Willy Stahlschmidt kann die Ruhr von seinem Haus aus sehen. „Wir schätzen nicht nur den Blick auf die Ruhr, sondern dass wir in wenigen Gehminuten unten an der Ruhr sind“, sagt er. Die Spaziergänge in der Umgebung sind für die Pensionäre wichtiger den je. Gisela Dick erledigt im Grunde alles zu Fuß und schätzt ihre Runde nach Linden-Mitte, die gleich im Wald hinter ihrem Haus beginnen kann. Werner Lerch berichtet von der Mittwochswandergruppe, mit der er wöchentlich gerne drei bis vier Stunden in der Umgebung unterwegs ist. „Wir können diesseits der Ruhr laufen und wenn wir über die Pontonbrücke gehen, eröffnen sich weitere Möglichkeiten“, erläutert Stahlschmidt weiter. Der Waldweg ist genau im Linksknick der Straße ausgeschildert (4). Spaziergänger können ab hier an den Bäume vorbei zum Fluss gehen.

Hinter der Kurve geht die Laarmannstraße noch ein ganzes Stück weiter. Ein Mehrfamilienhaus auf der linken Seite tanzt mit seinen vielen Stockwerken aus der Reihe. Gegenüber treffen Eigentumshäuser auf Reihenhäuser. Zwischen den Mauern wiegen die Baumkronen sacht im Wind und verhindern Eintönigkeit, die auf der Laarmannstraße hier und da um die Häuserecken schleicht.

Ferdinand-Krüger-Straße am Ende

An der Ecke Haverkampstraße würde wohl jeder spontan glauben, hier sei die Laarmannstraße zu Ende (5). Die Bebauung bricht prompt ab und macht den Bäumen endlich richtig Platz. Auf der rechten Seite säumt jetzt nur Wald die Straße, die nun steil bergab läuft. Von irgendwoher schallen Rufe von einem Trainingsplatz. Autos rollen die Fahrbahn hinunter und entfernen sich. Spätestens wenn die Laarmannstraße in die Ferdinand-Krüger-Straße mündet, wird die beschauliche Ruhe und das Vogelzwitschern in der Laarmannstraße eine angenehme Erinnerung.

Ein arzt gab den Namen

Die Laarmannstraße wird als gewidmete Straße erstmals am 9. September 1965 in den städtischen Unterlagen erwähnt. Die Wohn- und Anliegerstraße ist nach Dr. Aloys Laarmann benannt, einem Mediziner mit örtlicher Bedeutung.
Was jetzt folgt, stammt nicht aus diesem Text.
/-- Every descriptor type is taken with its own effect, or completes with the status of the check that fails. When the
job engine may take descriptor d of ring n (not one of a stopped rewind), with a the state after taking it: NOP
completes DONE; an unknown TYPE completes with status 6, detail 1; LOAD, STORE, COPY, CAIRN and HANDOFF join the grant
queue with their regions and links; RUN_PLAN with a good header joins it or is held for a tick; SWEEP of free regions
starts and of a held one completes HELD; FENCE records what it awaits; BIND_STREAM replaces the binding of its ring.
An invalid plan handle completes with status 7, detail 0x10. POLICY completes too unless it names an invalid plan; its
effect is in PolicyGroupsApply. The UNIT 0xFFFF of a LOAD is log entry 162, what else names no unit of a COPY entry
176. The regions that a ring COPY claims are log entry 140, the whole grid of a CAIRN entry 53. -/
def Obligations.DescriptorsTaken : Prop :=
  ∀ (s : State) (n : Nat) (i : Word) (d : BitVec 512), s.takeRing = some n → s.nextDesc n = some (i, d) →
    let a := s.takeOut n i d
    let ty := dF d 0 1
    let p := dF d 2 2
    let e := a.planEnt p
    ((a.ring n).rewindStopped && (a.ring n).faultIdx.isSome) = false →
    (ty = 0xB → exec .nop s = .next (a.finish n 0 0 0))
    ∧ (ty = 0 ∨ 0xB < ty → exec .descriptorTypeRefused s = .next (a.finish n 6 1 0))
    ∧ (∀ u, a.peerUnit d = some u →
        (ty = 3 → exec .load s = .next (a.enqueue n [u.region] (transferLinks d)))
        ∧ (ty = 4 → exec .store s = .next (a.enqueue n [u.region] (transferLinks d))))
    ∧ (a.peerUnit d = none → (ty = 3 → exec .load s = .fault (.undefinedCase .u2))
        ∧ (ty = 4 → exec .store s = .fault (.undefinedCase .u2)))
    ∧ (∀ site bu su du, ty = 2 → a.clusterSite (dF d 10 2 % 2 ^ 14) = some site → a.locUnit site (copyD (dBytes d)).block = some bu →
        (copyD (dBytes d)).mode = 0 →
        let v := copyV (a.unitPeek bu ((copyD (dBytes d)).block % 2 ^ 35 / 32 * 32) 96)
        a.locUnit site v.src.loc = some su → a.locUnit site v.dst.loc = some du →
        exec .copy s = .next (a.enqueue n ([siteRegion site, bu.region, su.region, du.region].eraseDups) []))
    ∧ (a.planValid p = false → (ty = 1 → exec .runPlan s = .next (a.finish n 7 0x10 0))
        ∧ (ty = 5 → exec .cairn s = .next (a.finish n 7 0x10 0)) ∧ (ty = 0xA → exec .handoff s = .next (a.finish n 7 0x10 0)))
    ∧ (a.planValid p = true → (ty = 5 → a.columnsOk = true → exec .cairn s = .next (a.enqueue n a.gridRegions []))
        ∧ (ty = 0xA → exec .handoff s = .next (a.enqueue n [] (linksOf (dF d 40 6)))))
    ∧ (∀ r b x, ty = 1 → a.planValid p = true → a.columnsOk = true → a.physRegion e.hreg = some r → e.off + 256 ≤ celSpan →
        a.celRead r e.off 256 = (b, some x) → Hdr.magic ⟨x⟩ = planMagic → Hdr.format ⟨x⟩ = 1 →
        Hdr.grade ⟨x⟩ = b.fuses.grade.toNat → Hdr.lgy ⟨x⟩ = b.rowsL → Hdr.isStream ⟨x⟩ = (b.ring n).bound → b.columnsOk = true →
        Hdr.pitches ⟨x⟩ ≠ 0 →
        exec .runPlan s = .next ((b.setOut n fun o =>
          { o with
            hreg := e.hreg, hoff := e.off, belay := b.regF Reg.GLB_POLICY 0 3, noRaise := tst (b.reg Reg.GLB_POLICY) 9
            cairnInt := (b.reg Reg.GLB_POLCAIRN).toNat, reportOnly := b.jobs.reportOnly.contains p
            alts := (b.jobs.altSet.filter fun z => z.1 == p).map (·.2) }).planTaken n))
    ∧ (let rs := (List.range 192).filter fun r => (dF d 8 24).testBit r && !a.isRetired r
       (ty = 9 → rs.any a.sweepHeld = true → exec .sweep s = .next (a.finish n 4 0x30 0))
       ∧ ∀ b, ty = 9 → rs.any a.sweepHeld = false → foldFlow State.sweepStart a rs = .ok b →
          let c := b.setOut n fun o =>
            { o with prog := .granted, hadGrant := true, tStart := b.now, regions := rs, marginRetire := b.regF Reg.GLB_POLICY 8 1 == 1 }
          let g : State := { c with
            jobs := { c.jobs with grants := c.jobs.grants ++ [n] }, resil := { c.resil with winSwept := [], idleWin := false } }
          exec .sweep s = .next (if rs.any fun r => (g.rg r).sweeping then g else g.finish n 0 0 0))
    ∧ (ty = 8 → (dF d 8 4).testBit 5 = false ∨ a.planValid p = true → ∃ t, exec .policy s = .next t ∧ SameBytes s t)
    ∧ (let wait := (List.range 64).filterMap fun q =>
        if (dF d 8 8).testBit q && q != n then (a.ring q).out.map fun o => (q, o.idx) else none
       ty = 6 → exec .fenceDescriptor s
        = .next (a.setOut n fun o => { o with waitFor := wait, drain := dF d 16 1 % 2 == 1 }).fenceCheck)
    ∧ (let ing := BitVec.ofNat 16 (dF d 8 2)
       let act := BitVec.ofNat 8 (dF d 10 1)
       ty = 7 → dF d 11 1 = 0 → (∀ q < 64, q ≠ n → (a.ring q).ingest &&& ing = 0 ∧ (a.ring q).actuate &&& act = 0) →
        exec .bindStream s = .next ((a.setRing n { a.ring n with ingest := ing, actuate := act }).finish n 0 0 0))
Laarmann (1877-1938) war Leiter des Lindener St.-Josef-Hopitals und von 1919 bis 1929 Amts- und Gemeindeverordneter in Linden-Dahlhausen sowie Vorsitzender der Zentrumfraktion. Nach der Eingemeindung war er 1929 Stadtverordneter im Bochumer Rat und zeitweilig auch Stadtverordnetenvorsteher.

Aloys Laarmann war dem Vereinsleben im Südwesten verbunden, zumal dem Schützenwesen, speziell dem Linden-Dahlhauser Schützenbund 1862, der zu den ältesten Vereinen seiner Art zählt. 1929 erwuchs dem in die Jahre gekommenen Schützenbund neues Leben, als Aloys Laarmann den Vorsitz übernahm. Er war 1937 der allseits geschätzte Schützenkönig, mit Selma Wolf als seiner Königin.

Sein Grab befindet sich auf dem katholischen Friedhof an der Nöckernstraße.